▸ **Brief**:
Working through the lines below, return each one that holds "payload".
*** Opening Provided material ***
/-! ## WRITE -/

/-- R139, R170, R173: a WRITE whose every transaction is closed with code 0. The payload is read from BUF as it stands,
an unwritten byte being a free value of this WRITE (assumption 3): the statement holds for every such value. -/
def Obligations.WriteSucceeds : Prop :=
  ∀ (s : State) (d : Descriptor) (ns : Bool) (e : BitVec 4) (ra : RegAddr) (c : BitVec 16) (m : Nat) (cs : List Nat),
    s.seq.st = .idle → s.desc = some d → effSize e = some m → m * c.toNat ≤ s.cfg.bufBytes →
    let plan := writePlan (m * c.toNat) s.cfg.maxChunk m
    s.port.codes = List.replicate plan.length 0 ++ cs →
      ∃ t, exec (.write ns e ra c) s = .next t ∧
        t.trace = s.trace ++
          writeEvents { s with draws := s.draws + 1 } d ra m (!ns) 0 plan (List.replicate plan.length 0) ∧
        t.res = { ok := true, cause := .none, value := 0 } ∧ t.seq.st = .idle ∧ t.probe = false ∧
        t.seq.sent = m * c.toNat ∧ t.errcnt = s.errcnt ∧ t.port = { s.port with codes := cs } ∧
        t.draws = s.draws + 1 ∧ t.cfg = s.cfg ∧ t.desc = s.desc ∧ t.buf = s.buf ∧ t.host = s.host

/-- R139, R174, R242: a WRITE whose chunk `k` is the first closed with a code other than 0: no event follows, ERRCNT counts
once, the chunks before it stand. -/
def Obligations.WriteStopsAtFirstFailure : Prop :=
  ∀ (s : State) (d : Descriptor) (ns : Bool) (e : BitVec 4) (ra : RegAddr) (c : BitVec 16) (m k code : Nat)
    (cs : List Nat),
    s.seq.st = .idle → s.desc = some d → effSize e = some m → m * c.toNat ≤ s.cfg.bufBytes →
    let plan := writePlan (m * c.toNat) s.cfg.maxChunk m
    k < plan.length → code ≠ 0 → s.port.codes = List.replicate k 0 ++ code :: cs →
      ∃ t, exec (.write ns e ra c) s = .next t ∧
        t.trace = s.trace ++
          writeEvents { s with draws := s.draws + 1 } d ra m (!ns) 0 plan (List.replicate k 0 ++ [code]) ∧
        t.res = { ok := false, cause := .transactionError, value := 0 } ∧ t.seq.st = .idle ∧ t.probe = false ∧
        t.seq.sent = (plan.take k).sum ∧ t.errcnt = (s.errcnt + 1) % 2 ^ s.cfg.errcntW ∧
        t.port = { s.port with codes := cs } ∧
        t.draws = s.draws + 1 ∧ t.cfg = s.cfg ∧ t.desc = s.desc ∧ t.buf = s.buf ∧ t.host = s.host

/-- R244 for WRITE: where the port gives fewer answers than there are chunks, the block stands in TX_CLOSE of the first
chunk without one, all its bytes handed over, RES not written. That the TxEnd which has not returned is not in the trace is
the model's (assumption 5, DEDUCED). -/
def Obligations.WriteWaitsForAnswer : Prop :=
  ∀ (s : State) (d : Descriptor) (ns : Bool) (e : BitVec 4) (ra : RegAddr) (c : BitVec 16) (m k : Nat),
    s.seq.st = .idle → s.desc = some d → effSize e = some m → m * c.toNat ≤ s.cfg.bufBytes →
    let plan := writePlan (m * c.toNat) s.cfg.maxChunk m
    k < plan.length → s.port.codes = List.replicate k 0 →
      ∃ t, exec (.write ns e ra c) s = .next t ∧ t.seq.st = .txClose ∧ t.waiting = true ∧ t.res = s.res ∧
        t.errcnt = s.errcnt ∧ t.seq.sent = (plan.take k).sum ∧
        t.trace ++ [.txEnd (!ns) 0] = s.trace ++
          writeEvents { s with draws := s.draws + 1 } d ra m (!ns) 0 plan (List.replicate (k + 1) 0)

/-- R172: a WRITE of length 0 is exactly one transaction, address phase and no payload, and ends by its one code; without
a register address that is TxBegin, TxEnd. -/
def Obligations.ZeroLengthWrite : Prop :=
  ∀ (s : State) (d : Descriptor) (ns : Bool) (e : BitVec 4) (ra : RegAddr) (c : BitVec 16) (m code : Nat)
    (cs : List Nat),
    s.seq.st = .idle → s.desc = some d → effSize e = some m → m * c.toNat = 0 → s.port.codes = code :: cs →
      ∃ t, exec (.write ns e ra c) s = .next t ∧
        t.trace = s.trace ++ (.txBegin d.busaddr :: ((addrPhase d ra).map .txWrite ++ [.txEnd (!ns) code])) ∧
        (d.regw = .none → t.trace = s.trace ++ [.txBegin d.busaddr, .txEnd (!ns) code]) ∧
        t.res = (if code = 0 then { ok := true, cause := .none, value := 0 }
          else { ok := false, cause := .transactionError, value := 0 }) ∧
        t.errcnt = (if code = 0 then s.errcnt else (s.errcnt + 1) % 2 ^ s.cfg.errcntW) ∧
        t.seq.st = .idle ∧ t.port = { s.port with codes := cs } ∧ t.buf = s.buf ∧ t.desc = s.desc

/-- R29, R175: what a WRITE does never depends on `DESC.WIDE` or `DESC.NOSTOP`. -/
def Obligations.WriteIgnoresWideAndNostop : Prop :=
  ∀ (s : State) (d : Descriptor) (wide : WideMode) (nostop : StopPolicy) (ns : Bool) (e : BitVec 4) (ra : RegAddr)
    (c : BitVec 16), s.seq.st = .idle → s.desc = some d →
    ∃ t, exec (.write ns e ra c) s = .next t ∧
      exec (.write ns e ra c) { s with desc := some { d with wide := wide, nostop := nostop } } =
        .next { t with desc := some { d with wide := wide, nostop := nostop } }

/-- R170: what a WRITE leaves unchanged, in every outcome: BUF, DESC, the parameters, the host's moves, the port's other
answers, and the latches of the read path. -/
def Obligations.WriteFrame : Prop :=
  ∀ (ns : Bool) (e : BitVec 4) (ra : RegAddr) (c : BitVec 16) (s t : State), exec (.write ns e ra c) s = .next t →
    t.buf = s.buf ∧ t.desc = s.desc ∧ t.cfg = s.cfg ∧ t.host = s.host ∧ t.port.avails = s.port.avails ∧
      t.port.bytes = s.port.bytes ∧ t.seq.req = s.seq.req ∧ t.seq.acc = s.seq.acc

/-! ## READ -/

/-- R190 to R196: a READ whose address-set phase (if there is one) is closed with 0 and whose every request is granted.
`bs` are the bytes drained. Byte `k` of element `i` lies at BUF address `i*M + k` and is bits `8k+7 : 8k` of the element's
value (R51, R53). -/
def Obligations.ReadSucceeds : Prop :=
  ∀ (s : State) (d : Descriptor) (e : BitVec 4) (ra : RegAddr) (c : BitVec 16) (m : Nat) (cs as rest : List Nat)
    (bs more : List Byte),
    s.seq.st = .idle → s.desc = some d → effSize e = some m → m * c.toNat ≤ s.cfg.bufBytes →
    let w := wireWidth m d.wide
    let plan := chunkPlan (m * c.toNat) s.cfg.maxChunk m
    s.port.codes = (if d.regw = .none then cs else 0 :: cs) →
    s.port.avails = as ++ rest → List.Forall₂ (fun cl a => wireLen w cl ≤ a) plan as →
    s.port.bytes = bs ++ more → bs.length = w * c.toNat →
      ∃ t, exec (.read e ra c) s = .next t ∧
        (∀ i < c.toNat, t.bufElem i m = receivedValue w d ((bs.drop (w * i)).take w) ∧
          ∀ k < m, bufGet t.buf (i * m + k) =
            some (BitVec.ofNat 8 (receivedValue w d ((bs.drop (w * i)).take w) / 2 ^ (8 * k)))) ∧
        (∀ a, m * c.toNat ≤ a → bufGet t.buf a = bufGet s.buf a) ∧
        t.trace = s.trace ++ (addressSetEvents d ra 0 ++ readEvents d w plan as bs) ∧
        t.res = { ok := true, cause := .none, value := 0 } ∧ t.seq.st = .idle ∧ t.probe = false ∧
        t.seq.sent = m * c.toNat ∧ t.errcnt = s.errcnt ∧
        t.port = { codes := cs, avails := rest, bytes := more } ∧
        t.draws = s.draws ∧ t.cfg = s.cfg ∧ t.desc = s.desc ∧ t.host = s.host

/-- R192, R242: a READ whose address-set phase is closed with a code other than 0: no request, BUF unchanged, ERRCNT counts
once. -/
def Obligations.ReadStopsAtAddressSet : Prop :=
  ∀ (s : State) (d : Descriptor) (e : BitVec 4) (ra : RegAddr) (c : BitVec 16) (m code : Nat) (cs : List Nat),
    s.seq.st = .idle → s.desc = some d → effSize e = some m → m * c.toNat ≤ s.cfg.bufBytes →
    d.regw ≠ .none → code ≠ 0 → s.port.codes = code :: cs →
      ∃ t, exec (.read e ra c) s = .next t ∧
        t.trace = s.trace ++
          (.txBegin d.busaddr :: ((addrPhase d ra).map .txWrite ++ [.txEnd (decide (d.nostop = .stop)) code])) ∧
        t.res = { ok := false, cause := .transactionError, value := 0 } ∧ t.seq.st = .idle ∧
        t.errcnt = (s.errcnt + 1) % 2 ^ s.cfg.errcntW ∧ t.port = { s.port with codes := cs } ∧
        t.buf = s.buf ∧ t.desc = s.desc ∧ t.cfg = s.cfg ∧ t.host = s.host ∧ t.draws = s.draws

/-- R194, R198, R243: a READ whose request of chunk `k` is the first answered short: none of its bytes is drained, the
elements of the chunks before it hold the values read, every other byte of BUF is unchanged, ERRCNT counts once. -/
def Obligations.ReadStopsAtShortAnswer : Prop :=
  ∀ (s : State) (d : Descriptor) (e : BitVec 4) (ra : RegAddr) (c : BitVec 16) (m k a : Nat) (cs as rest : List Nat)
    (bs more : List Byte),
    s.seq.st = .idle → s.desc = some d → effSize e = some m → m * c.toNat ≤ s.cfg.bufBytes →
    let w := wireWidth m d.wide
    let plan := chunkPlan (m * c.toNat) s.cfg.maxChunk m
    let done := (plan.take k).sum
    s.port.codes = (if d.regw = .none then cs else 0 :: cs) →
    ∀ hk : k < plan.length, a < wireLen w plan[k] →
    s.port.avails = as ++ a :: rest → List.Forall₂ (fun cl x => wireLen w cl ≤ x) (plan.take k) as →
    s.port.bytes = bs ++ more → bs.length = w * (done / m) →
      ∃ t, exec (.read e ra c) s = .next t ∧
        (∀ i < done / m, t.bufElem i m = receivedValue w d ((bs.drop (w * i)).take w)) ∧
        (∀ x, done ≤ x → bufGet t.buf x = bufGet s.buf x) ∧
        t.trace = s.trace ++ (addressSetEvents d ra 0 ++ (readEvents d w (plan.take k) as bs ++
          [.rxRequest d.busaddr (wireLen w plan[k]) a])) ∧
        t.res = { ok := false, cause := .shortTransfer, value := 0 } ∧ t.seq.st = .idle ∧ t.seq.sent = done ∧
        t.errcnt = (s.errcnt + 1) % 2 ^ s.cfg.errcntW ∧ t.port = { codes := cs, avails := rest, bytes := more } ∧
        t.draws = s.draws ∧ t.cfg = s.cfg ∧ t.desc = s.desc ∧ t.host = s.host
*** Closing Provided material ***
*** Opening Provided material ***
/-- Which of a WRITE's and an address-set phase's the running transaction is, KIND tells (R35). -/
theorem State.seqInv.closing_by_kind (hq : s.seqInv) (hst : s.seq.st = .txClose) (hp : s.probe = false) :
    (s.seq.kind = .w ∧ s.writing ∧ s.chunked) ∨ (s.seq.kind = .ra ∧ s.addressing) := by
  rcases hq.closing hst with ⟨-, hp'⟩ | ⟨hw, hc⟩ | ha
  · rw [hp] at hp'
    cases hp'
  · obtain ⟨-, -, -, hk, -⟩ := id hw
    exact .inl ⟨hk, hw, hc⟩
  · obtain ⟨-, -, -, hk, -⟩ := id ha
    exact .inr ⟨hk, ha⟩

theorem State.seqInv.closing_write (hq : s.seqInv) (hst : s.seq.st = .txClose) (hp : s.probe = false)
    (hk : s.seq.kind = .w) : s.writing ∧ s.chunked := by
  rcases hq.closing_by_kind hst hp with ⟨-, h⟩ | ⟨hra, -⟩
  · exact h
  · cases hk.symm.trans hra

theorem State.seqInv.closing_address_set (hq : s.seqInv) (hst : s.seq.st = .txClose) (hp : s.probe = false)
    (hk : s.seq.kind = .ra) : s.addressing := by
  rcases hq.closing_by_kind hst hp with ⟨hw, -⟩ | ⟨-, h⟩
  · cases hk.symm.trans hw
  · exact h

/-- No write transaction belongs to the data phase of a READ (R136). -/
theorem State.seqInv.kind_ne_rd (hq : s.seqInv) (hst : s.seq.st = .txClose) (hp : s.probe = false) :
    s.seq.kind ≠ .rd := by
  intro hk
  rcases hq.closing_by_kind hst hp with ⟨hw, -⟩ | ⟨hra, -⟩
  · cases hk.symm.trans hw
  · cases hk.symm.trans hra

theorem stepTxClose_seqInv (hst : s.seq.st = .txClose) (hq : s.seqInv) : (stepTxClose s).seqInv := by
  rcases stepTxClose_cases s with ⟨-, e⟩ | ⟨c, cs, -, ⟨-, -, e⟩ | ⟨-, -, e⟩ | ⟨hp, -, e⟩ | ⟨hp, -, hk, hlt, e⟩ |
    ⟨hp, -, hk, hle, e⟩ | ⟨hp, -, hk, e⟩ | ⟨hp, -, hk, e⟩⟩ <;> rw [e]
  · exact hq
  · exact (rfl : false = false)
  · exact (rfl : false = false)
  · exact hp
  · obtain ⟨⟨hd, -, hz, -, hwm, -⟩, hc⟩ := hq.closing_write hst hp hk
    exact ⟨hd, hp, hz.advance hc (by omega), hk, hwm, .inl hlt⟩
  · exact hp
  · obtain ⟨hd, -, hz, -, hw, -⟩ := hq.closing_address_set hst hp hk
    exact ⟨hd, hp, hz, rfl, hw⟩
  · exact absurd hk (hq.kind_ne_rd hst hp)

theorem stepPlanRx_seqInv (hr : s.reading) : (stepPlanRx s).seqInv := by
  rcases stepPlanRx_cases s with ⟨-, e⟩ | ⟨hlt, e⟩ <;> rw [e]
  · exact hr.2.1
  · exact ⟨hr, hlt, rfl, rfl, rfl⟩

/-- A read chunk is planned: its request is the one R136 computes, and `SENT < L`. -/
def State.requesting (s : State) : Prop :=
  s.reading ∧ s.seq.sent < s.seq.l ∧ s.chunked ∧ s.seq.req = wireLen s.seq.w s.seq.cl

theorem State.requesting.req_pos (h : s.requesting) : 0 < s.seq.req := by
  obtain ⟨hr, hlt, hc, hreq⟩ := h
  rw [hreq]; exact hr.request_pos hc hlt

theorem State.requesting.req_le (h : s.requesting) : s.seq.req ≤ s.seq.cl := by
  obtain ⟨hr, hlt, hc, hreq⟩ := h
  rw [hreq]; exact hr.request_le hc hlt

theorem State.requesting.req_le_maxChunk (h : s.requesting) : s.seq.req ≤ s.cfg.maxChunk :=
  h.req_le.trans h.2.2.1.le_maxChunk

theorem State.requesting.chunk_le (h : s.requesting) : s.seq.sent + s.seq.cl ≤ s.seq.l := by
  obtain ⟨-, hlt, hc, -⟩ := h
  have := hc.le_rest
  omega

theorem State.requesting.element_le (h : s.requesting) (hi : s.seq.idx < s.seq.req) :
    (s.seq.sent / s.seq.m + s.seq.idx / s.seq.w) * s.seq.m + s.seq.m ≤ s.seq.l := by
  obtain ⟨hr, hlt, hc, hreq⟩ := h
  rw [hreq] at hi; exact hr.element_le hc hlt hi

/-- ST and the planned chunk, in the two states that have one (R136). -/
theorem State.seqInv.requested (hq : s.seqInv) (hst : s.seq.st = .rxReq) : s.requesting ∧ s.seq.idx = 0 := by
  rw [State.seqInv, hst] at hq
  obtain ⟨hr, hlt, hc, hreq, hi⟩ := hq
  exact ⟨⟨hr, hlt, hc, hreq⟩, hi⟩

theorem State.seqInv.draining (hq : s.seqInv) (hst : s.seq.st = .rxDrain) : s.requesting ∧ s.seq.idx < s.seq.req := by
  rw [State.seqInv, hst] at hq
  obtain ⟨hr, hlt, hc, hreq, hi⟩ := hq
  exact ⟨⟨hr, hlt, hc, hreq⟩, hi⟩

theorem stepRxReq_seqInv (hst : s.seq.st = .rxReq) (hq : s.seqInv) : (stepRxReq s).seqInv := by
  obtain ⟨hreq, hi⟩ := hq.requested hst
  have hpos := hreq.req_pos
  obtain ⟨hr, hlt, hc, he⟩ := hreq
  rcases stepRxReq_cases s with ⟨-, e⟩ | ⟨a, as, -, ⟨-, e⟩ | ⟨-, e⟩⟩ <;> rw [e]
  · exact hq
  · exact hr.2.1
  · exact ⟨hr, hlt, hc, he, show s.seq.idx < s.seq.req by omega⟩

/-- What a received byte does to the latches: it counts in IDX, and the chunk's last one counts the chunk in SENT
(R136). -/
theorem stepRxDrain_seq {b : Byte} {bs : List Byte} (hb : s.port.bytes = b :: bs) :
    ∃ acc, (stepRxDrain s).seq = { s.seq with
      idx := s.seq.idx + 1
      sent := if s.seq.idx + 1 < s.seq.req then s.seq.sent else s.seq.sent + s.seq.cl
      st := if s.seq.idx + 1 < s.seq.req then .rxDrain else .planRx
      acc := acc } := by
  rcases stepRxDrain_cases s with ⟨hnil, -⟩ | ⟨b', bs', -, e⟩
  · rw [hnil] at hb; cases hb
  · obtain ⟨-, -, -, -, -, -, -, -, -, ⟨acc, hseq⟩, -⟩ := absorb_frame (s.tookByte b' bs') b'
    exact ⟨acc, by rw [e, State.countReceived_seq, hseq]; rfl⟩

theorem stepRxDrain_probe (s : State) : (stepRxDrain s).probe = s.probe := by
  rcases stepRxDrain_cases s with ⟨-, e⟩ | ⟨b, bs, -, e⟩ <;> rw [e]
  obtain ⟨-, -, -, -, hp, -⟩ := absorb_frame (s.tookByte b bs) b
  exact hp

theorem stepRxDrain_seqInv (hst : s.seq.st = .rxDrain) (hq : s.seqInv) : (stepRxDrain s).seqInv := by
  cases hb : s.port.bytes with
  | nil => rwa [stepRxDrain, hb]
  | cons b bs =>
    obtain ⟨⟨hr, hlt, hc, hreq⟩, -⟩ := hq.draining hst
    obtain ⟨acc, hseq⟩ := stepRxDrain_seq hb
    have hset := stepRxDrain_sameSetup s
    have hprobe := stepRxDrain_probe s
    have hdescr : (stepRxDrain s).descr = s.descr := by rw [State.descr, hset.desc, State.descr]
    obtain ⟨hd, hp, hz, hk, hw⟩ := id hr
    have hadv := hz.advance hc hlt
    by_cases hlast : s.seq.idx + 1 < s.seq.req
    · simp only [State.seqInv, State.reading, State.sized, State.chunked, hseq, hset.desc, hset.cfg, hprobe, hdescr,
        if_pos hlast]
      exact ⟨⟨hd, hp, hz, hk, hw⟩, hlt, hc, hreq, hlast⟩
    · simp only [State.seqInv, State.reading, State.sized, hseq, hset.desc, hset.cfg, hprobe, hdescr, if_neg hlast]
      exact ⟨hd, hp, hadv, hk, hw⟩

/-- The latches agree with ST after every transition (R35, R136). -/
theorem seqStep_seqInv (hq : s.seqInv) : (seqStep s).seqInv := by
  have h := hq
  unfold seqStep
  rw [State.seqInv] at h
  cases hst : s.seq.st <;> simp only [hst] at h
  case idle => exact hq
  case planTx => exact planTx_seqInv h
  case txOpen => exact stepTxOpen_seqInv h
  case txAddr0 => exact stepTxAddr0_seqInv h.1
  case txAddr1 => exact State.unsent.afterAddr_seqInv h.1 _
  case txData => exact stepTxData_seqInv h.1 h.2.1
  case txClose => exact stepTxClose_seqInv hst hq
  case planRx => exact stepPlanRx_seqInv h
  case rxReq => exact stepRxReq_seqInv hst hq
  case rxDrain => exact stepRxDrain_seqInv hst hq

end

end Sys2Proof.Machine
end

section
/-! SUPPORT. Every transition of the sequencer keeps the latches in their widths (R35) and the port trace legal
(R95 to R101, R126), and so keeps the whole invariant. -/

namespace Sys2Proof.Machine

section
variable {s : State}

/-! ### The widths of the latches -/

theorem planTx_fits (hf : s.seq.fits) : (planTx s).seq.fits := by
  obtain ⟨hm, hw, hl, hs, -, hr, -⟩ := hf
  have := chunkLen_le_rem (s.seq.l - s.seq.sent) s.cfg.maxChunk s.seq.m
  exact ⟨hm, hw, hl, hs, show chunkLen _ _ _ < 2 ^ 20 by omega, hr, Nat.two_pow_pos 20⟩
*** Closing Provided material ***
*** Opening Provided material ***
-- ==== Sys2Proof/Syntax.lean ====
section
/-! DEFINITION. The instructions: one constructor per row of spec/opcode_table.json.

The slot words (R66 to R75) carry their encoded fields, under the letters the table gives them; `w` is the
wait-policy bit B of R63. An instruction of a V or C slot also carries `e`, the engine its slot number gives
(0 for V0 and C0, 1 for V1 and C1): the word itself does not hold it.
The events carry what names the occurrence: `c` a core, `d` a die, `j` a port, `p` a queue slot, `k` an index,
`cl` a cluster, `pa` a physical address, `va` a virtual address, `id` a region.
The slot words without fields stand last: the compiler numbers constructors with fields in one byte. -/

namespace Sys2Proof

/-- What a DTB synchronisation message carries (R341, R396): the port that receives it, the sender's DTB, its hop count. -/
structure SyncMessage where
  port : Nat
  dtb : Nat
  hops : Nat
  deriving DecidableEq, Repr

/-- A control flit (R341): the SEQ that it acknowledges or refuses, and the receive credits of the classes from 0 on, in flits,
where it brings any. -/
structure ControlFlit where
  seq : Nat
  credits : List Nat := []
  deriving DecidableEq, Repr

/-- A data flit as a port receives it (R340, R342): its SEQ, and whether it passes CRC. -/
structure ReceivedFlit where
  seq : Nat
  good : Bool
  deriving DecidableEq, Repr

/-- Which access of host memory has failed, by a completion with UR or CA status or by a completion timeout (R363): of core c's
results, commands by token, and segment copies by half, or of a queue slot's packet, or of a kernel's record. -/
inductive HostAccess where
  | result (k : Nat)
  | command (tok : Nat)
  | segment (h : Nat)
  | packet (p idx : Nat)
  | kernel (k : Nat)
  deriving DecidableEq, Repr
*** Closing Provided material ***
▸ **Written response**:
/-- R139, R170, R173: a WRITE whose every transaction is closed with code 0. The payload is read from BUF as it stands,
/-- R172: a WRITE of length 0 is exactly one transaction, address phase and no payload, and ends by its one code; without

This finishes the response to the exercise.